第7話 警戒

「・・・大丈夫か?」


少女が呆けていると、男がこちらを心配そうに見て声をかけた。


「えっ!あ、はい。大丈夫です!!あれ?・・・いたたっ!?」


一瞬遅れて我に返った少女は男が自分に話し掛けていることに気が付くと慌てて返事をする。


と同時に、安心して気が緩んだのか、左肩の怪我の痛みがぶり返し思わず顔をしかめる少女。


「・・・余り大丈夫では無さそうだな」


男は少女の状況を理解して近づいてくる様子だ。


「来ないでっ!!」


次の瞬間、少女は思わず叫んでいた。


への字に曲がった唇からも警戒心が垣間見える。


ピタ


男は少女の言葉に従い、歩みを止める。


「あっ・・・ごめんなさい・・・」


この人は命の恩人だ。


少女は咄嗟に出てしまった言葉を後悔しつつ、男にすぐに謝る。


同族である魔人族達からも長い間差別を受け、最後には追放までされた少女にとっては誰ひとりとして心から信用できる人物はいない。


他人に近づかれる事も恐怖でしかなかった。


しかも、相手は人族。


この人族を信じたいという気持ちが芽生えつつもどう接したら良いか少女には全く分からなかった。


「・・・」


だが男は少女の目を見て悟っていた。


(ああ。この目は知っている。昔の俺と同じ目だ。誰も信じられなかったあの時の俺と・・・)

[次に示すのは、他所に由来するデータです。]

/-! ## The step and its inputs -/

/-- R3, R62: where the next input is a command whose word decodes to `i`, with the payload it asks for, the
step is `exec i` on the state with that input taken and the payload on `din`. -/
def Obligations.StepRunsDecodedCommand : Prop :=
  ∀ (s : State) (w : CmdWord) (p : List Byte) (rest : List HostInput) (i : Instr),
    s.host = .command w p :: rest → p.length = payloadLength w → decode w = .command i →
    step s = exec i { s with host := rest, din := p }

/-- A command whose payload has not the length of R58 and R62 stops the model with the one fault. The model's
choice where R129 says "Not described" (log entry 4). -/
def Obligations.WrongPayloadLengthStops : Prop :=
  ∀ (s : State) (w : CmdWord) (p : List Byte) (rest : List HostInput),
    s.host = .command w p :: rest → p.length ≠ payloadLength w → step s = .fault .payloadLength

/-- R121: between commands the block holds its state. -/
def Obligations.NoInputHoldsState : Prop := ∀ s : State, s.host = [] → step s = .next s

/-- R124, R125: reset, between commands or during one, sets `COUNT` and `SLEN` to 0 and leaves no unit to
observe; it gives no response, and the inputs after it remain to be taken. -/
def Obligations.ResetInputResets : Prop :=
  ∀ (s : State) (x : HostInput) (rest : List HostInput), s.host = x :: rest →
    (x = .reset ∨ ∃ w p, x = .resetDuring w p) →
    ∃ t, step s = .next t ∧ t.count = 0#32 ∧ t.slen = 0#32 ∧ (∀ k, t.unitAt k = none) ∧
      t.rsp = s.rsp ∧ t.host = rest ∧ t.din = [] ∧ t.maxUnits = s.maxUnits

/-- R27: after reset `COUNT` and `SLEN` are 0 and no unit can be observed, and that is the buffer which
`INIT 0` leaves on any earlier state. -/
def Obligations.ResetStateIsInitZero : Prop :=
  State.reset.count = 0#32 ∧ State.reset.slen = 0#32 ∧ (∀ k, State.reset.unitAt k = none) ∧
  ∀ s : State, ∃ t, exec (.init 0) s = .next t ∧ t.SameBuffer State.reset

/-- R29 and log entry 1: the invariant holds at reset, at the capacity the model chose there and at every
other legal one. -/
def Obligations.InvariantAtReset : Prop :=
  State.reset.Inv ∧ ∀ m : Nat, Config.Legal m → ({ State.reset with maxUnits := m } : State).Inv

/-- R29: from every state of the invariant, every step that answers a next state keeps it: the capacity is
legal, `COUNT <= MAX_COUNT`, `SLEN <= MAX_UNITS`, the store is canonical and lists units below `SLEN` only,
and no payload is left over. -/
def Obligations.StepKeepsInvariant : Prop :=
  ∀ s t : State, s.Inv → step s = .next t → t.Inv

/-- R30: the parameter `MAX_UNITS` is never changed. -/
def Obligations.CapacityNeverChanges : Prop :=
  ∀ s t : State, step s = .next t → t.maxUnits = s.maxUnits

/-- R43: taking the inputs of the host's list one step at a time is taking them one after the other, in
arrival order. -/
def Obligations.StepsTakeInputsInOrder : Prop :=
  ∀ (xs rest : List HostInput) (s : State),
    runSteps xs.length (s.setHost (xs ++ rest)) = runInputs xs (s.setHost rest)

/-! ## INIT and ADOPT -/

/-- R74, R75: within capacity `INIT n` gives `COUNT = n`, `SLEN = ceil4 n`, that many zero units and no other,
and `OK`; beyond it, `CAPACITY_EXCEEDED` with `DATA = A` and nothing else; a word with `RSV` or `B` nonzero is
no `INIT`. -/
def Obligations.InitBuildsZeroBuffer : Prop :=
  (∀ (n : Nat) (s : State), n < 2 ^ 32 →
    (n ≤ 4 * s.maxUnits → ∃ t, exec (.init n) s = .next t ∧ t.count.toNat = n ∧
      t.slen.toNat = (n + 3) / 4 ∧ (∀ k, t.unitAt k = if k < (n + 3) / 4 then some 0x00#8 else none) ∧
      t.rsp = s.rsp ++ [⟨.ok, 0#32, []⟩] ∧
      t.maxUnits = s.maxUnits ∧ t.din = s.din ∧ t.host = s.host) ∧
    (4 * s.maxUnits < n → exec (.init n) s =
      .next { s with rsp := s.rsp ++ [⟨.capacityExceeded, BitVec.ofNat 32 n, []⟩] })) ∧
  ∀ w : CmdWord, opField w = 0x01#8 → (rsvField w ≠ 0#8 ∨ bField w ≠ 0#32) →
    decode w = .illegal (.nonzeroField 0x01#8)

男はそれを悟ると、急に目の前の少女を本当の意味で助けてあげたいと思った。


「・・・安心しろ。その肩の傷の手当てをしてやりたいだけだ。」


「・・・」


男の態度に少女が先ほどよりは若干警戒心を緩めたようだ。


少女の唇のへの字がさっきより緩んでいる。


「・・・近づいても良いか?」


もう一度優しく尋ねると、


こくり


少女が遠慮がちに小さく頷いた。


フッ


男は少女が頷いたことを確認し、ふっと優しく微笑み、ゆっくりと一歩一歩近づいて行く。


やがて少女の目の前までくると、


「・・・手当てをするから右手をどけてくれるか?」


と問う。


「・・・」


すっかり大人しくなった少女は返事の代わりに右手をどける。


そして血にまみれた右手を自分の頭の上の何かを隠すように置いた。


「・・・傷は思ったよりも深く無いようだな。これなら低級の回復薬で大丈夫そうだな。少し染みるぞ」


男は少女が何を隠したいのか気が付いたが気が付かないふりをする。


傷の具合から必要な回復薬の種類の検討をつけると懐から小瓶を取り出し蓋を開けた。


「っ!?」


男が回復薬を少女の傷口に掛けると痛そうな様子を見せながらも声を出すまいと必死で耐える。


「・・・よし、これでいいだろう」


男は少女の傷の状況を確認した後そう呟き、数歩後ろに下がる。


それは、警戒している少女にこれ以上刺激を与えないようにするための配慮であった。